> _Task brief_:
One range is to be output from the listing below, exactly as written: the line with "theorem burstFind_mem (s" to the line with "h1 : ((partBursts", both kept.
————————
theorem meridianAt_here (s : State) (p n : Nat) (pt : Part) (im : Image) (target : Option Nat) (conf : Option (List Nat)) (hp : s.part p = some pt)
    (hi : pt.image = some im) (hf : s.dev.fwHalted = false) (hr : pt.staged.reset = none) (hn : s.now = n) :
    ∃ v, (s.meridianAt p target conf).now = n ∧ (s.meridianAt p target conf).part p = some v ∧
      (v.image ≠ none → ∃ kind block binds, v.step = some (StepSt.opened n ((target.getD (s.merCount p + 1)) % 2 ^ 32) kind block binds)) := by
  have h0 : Ok (keepHere n p) s := ⟨hn, by rw [hp]; rfl⟩
  have hk : Ok (keepHere n p) (s.meridianAt p target conf) := State.meridianAt_keep _ s p target conf h0
  suffices ∃ v, (s.meridianAt p target conf).part p = some v ∧
      (v.image ≠ none → ∃ kind block binds, v.step = some (StepSt.opened n ((target.getD (s.merCount p + 1)) % 2 ^ 32) kind block binds)) by
    obtain ⟨v, a, b⟩ := this
    exact ⟨v, hk.1, a, b⟩
  unfold State.meridianAt
  rw [hf]
  simp only [Bool.false_eq_true, if_false, hp, hr, Option.isSome_none, hi]
  rw [keepRecords_part]
  refine openNext_here _ p _ n pt _ ?_
  refine State.items_keep _ _ _ _ _ _ _ (State.endForNotice_keep _ _ _ (State.closeStep_keep _ _ _ _ (State.modPart_keep _ _ _ _ (State.putReg_keep _ _ _ _ _ _ ?_))))
  split
  · exact State.putReg_keep _ _ _ _ _ _ h0
  · exact h0

theorem part_of_veolo {w u : State} (h : u.setVeolo w.veolo = w) (q : Nat) : u.part q = w.part q :=
  (congrArg (fun x : State => x.part q) h : (u.setVeolo _).part q = _)

theorem takeMessage_spec (s : State) (p : Nat) (cls : LClass) : (s.takeMessage p cls).1.setVeolo s.veolo = s ∧ ∀ q, (s.takeMessage p cls).1.part q = s.part q := by
  unfold State.takeMessage
  split
  · exact ⟨rfl, fun _ => rfl⟩
  · exact ⟨rfl, fun _ => rfl⟩

theorem sendTo_frame (s : State) (dest : Nat) (cls : LClass) (part : Nat) (bs : Bytes) : (s.sendTo dest cls part bs).setVeolo s.veolo = s := by
  unfold State.sendTo
  split
  · exact sendOn_frame _ _ _ _ _ _ _ _
  · rfl

theorem setDram_part (s : State) (d : Dram) (q : Nat) : (s.setDram d).part q = s.part q := rfl

theorem burstFind_mem (s : State) (a n : Nat) : (s.burstFind a n).1.mem = s.mem :=
  (congrArg State.mem (burstFind_frame s a n) : (((s.burstFind a n).1.setDram _).setRegs _).mem = _)

theorem dramWrite_mem (s : State) (a : Nat) (bs : Bytes) : (s.dramWrite a bs).mem = { s.mem with dram := (s.dramWrite a bs).mem.dram } := by
  unfold State.dramWrite
  split
  · rfl
  · have h1 : ((partBursts a bs.length).foldl (fun (s : State) b => (s.burstFind (64 * b) 64).1) s).mem = s.mem :=
      foldl_inv (fun u : State => u.mem = s.mem) _ (fun u b h => (burstFind_mem u _ _).trans h) _ s rfl
    generalize (partBursts a bs.length).foldl (fun (s : State) b => (s.burstFind (64 * b) 64).1) s = u at h1
    have h2 : ∀ m : Mem, ((u.setDram { u.dram with bad := NMap.eraseRange u.dram.bad ((a + 63) / 64) ((a + bs.length) / 64) }).setDramMem m).mem = { s.mem with dram := m } := by
      intro m
      show { u.mem with dram := m } = _
      rw [h1]
    simp only
    split <;> rw [h2]

theorem writeRuns_mem : ∀ (rs : List (Nat × Nat)) (s : State) (bs : Bytes), (s.writeRuns rs bs).mem = { s.mem with dram := (s.writeRuns rs bs).mem.dram }
  | [], _, _ => rfl
  | (a, k) :: rs, s, bs => by
    show ((s.dramWrite a (bs.take k)).writeRuns rs (bs.drop k)).mem = _
    rw [writeRuns_mem rs, dramWrite_mem]
    rfl

theorem shareWrite_mem {s u : State} {pt : Part} {off : Nat} {bs : Bytes} (h : s.shareWrite pt off bs = some u) :
    u.mem = { s.mem with dram := u.mem.dram } := by
  unfold State.shareWrite at h
  obtain ⟨rs, _, rfl⟩ := Option.map_eq_some_iff.mp h
  exact writeRuns_mem rs s bs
————————
> _Solution to this task_:
theorem burstFind_mem (s : State) (a n : Nat) : (s.burstFind a n).1.mem = s.mem :=
  (congrArg State.mem (burstFind_frame s a n) : (((s.burstFind a n).1.setDram _).setRegs _).mem = _)

theorem dramWrite_mem (s : State) (a : Nat) (bs : Bytes) : (s.dramWrite a bs).mem = { s.mem with dram := (s.dramWrite a bs).mem.dram } := by
  unfold State.dramWrite
  split
  · rfl
  · have h1 : ((partBursts a bs.length).foldl (fun (s : State) b => (s.burstFind (64 * b) 64).1) s).mem = s.mem :=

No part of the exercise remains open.